In the end, after much aimless wandering about the ship, restless tossing and turning in his own bed and morose contemplation of a ring he can’t wear, Leonard gives up. He has to find Kirk.
Jim is alone in his quarters; moreover, he does not look surprised to see Leonard, just wary. Ignoring the tension ratcheting between them, Leonard enters the captain’s quarters bearing a tray with two small shot glasses and a bright blue glass bottle of dark liquid. He places the tray on a side table, too aware that Kirk’s eyes never leave him as Leonard pours them each measure of the fragrant liquor from the bottle.

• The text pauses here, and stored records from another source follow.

-- ==== Sys2Proof/Tests/Witnesses.lean ====
section
/-! SUPPORT. For each statement with hypotheses, a concrete state and operands that meet all of them together, for each clause
and at the boundary of its range. -/

namespace Sys2Proof.Tests

open Sys2Proof Sys2Proof.Machine

/-! ### States that meet the invariants -/

/-- A memory side with these cells, nothing cached and nothing pending. -/
theorem cells_inv {cells : Memory} (h : cells.wf = true) : MemSys.Inv { MemSys.reset with mem := cells } :=
  (MemSys.invalidated_shows (m := MemSys.reset) rfl rfl h).1

theorem start_ms {cells : Memory} (h : cells.wf = true) : (start cells).ms.Inv := cells_inv h

/-- A state between instructions with this memory side. -/
theorem withSide_inv {m : MemSys} (h : m.Inv) : State.Inv { start [] with ms := m } :=
  ⟨⟨h, rfl, rfl, rfl, rfl, .inr ⟨rfl, rfl⟩, (fun hc => by cases hc), (fun hc => by cases hc),
    fun _ hk => absurd (show 4 ≤ 0 from hk) (by decide), fun _ hk => absurd (show 4 ≤ 0 from hk) (by decide)⟩, fun _ => rfl⟩

theorem start_inv {cells : Memory} (h : cells.wf = true) : (start cells).Inv := withSide_inv (cells_inv h)

theorem start_running (cells : Memory) : (start cells).Running := ⟨⟨rfl, rfl, rfl, rfl, rfl⟩, .inl rfl⟩

/-- A memory side with one dirty line at 2040: an element in flight and three or four in the buffer. -/
def pendingSide (n : Nat) : MemSys :=
  { MemSys.reset with
    l1 := [{ tag := 2040, words := [0, 0, 0, 0, 0, 0, 0, 9], writes := n + 1 }]
    wb := List.replicate n { address := 2047, word := 9, lineTag := 2040 }
    inflight := some { address := 2047, word := 5, lineTag := 2040 } }

theorem pendingSide_inv_three : (pendingSide 3).Inv :=
  ⟨by decide, by decide, by decide, by decide, by decide, by decide, by decide, by decide⟩

theorem pendingSide_inv_full : (pendingSide 4).Inv :=
  ⟨by decide, by decide, by decide, by decide, by decide, by decide, by decide, by decide⟩

/-- A full cache: 16 clean lines, all of them of words 0. -/
def fullSide : MemSys :=
  { MemSys.reset with
    l1 := (List.range 16).map fun j => { tag := 8 * j, words := List.replicate 8 0, writes := 0 } }

/-! ### Encoding -/

theorem witness_DecodeOfEncode : (Instr.mlt 2 3).wellFormed = true ∧ (Instr.ldx 1 true 31).wellFormed = true := by decide
theorem witness_OpcodeIsTopSixBits : read 0x00FFF#18 = some (.hlt 3 3 true 31) := by decide
theorem witness_UnusedBitsIgnored : opOfOpcode (opcodeField 0x0960C) = some .jne ∧
    (0x0960C#18) >>> unusedBits (formatOf .jne) = (0x0960F#18) >>> unusedBits (formatOf .jne) := by decide
theorem witness_ReservedWordsRefused : refusal 0x16000#18 = some .illegalOpcode ∧
    refusal 0x10600#18 = some .mulDivOddRx ∧ refusal 0x21040#18 = some .indexZeroLX := by decide

/-! ### ALU -/

theorem witness_AluMulDiv : ({ start [] with op2 := 1 } : State).op2 ≠ 0 ∧ (start []).op2 = 0 := by decide
theorem witness_AluShiftRotate : ({ start [] with op2 := 15 } : State).op2.toNat < 16 := by decide
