/-- A write item of SIDEGLYPHS: a code 0..252, or 255 for no code; a change marks every NOTICE panel dirty
(R180, R205). -/
def writeSideglyphs (index : Nat) (value : List Byte) (s : State) : State × ItemResult :=
  if 3 ≤ index then (s, .badIndex)
  else
    match itemNumber value with
    | none => (s, .badValue)
    | some n =>
      if 252 < n ∧ n ≠ 255 then (s, .badValue)
      else
        let k := s.panels.setSide index (if n = 255 then none else some (byteOf n))
        if k = s.panels then (s, .ok) else (markRole .notice { s with panels := k }, .ok)

/-- The bytes of one bitmap of a cell (section 12.5). -/
def bitmapSize (width height : Nat) : Nat := height * ((width + 7) / 8)

/-- A font after a load of glyphs with the header's cell size: another cell size, or a font not known, discards
every bitmap first; the bitmaps of the load replace those of its range (R179). -/
def Font.load (old : Option Font) (width height first : Nat) (bitmaps : List (Nat × List Byte)) : Font :=
  let kept := match old with
    | some f => if f.width = width ∧ f.height = height then f.bitmaps else []
    | none => []
  { width, height
    bitmaps := kept.filter (fun b => decide (b.1 < first)) ++ bitmaps ++
      kept.filter (fun b => decide (first + bitmaps.length ≤ b.1)) }

/-- A GLYPHS load handed over: judged and committed (R178, R179). -/
def loadGlyphs (content : List Byte) (s : State) : Judged :=
  if content.length < 5 then .rejected .length 0
  else
    let font := natAt content 0 1
    let width := natAt content 1 1
    let height := natAt content 2 1
    let first := natAt content 3 1
    let count := natAt content 4 1
    if 3 < font ∨ width < 4 ∨ 16 < width ∨ height < 4 ∨ 16 < height ∨ 252 < first ∨ count < 1 ∨
        253 < count ∨ 253 < first + count then .rejected .range 0
    else if content.length ≠ 5 + count * bitmapSize width height then .rejected .length 0
    else
      let size := bitmapSize width height
      let bitmaps := (List.range count).map fun k => (first + k, slice content (5 + k * size) size)
      let t := meetRunning s
      .committed (markRole .notice { t with panels := { t.panels with
        fonts := updAt font (fun old => some (Font.load old width height first bitmaps)) t.panels.fonts } })

/-! ## The pages composed (section 10.5) -/

/-- A composer record of panel `p`: clip the whole panel, raster op REPLACE (section 10.5). -/
def composerRecord (p : PanelId) (c : PanelConfig) (colour : Pixel) (body : Body) : Record :=
  { panel := byteOf (panelNum p), rop := 0, colour := byteOf colour.toNat
    clipX := 0, clipY := 0, clipW := c.width, clipH := c.height, body := body }

/-- A LINE of a MAP page: clip mode NONE, OMIT_LAST clear (R184). -/
def mapLine (p : PanelId) (c : PanelConfig) (colour : Pixel) (pattern : BitVec 16) (patternReset : Bool)
    (a b : Nat × Nat) : Record :=
  composerRecord p c colour (.line a.1 a.2 b.1 b.2 pattern patternReset false false 2)

/-- The map point of a stop. -/
def Stop.point (x : Stop) : Nat × Nat := (x.x, x.y)

/-- The mark of a stop (row 5 of R184). -/
def stopMarkRecord (p : PanelId) (c : PanelConfig) (x : Stop) : Record :=
  match x.kind with
  | .stop => composerRecord p c c.stopMark (.fillRect ((x.x : Int) - 1) ((x.y : Int) - 1) 3 3)
  | .pass => composerRecord p c c.stopMark (.fillRect x.x x.y 1 1)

“Brandy?” he offers, walking one of the shot glasses over to Jim, who is seated behind a cluttered desk.
“Why are you here, Bones?”
“I thought you could use a drink,” he says, then adds more hesitantly, “And a friend.”
Jim reaches for the shot glass, much to Leonard’s relief. When the man tosses back the liquor in one gulp, grimacing afterward, Leonard remarks dryly, “Careful now. I didn’t exactly bring the mild stuff.”
“You never do,” Jim replies, setting aside his empty glass and turning his attention back to his computer console.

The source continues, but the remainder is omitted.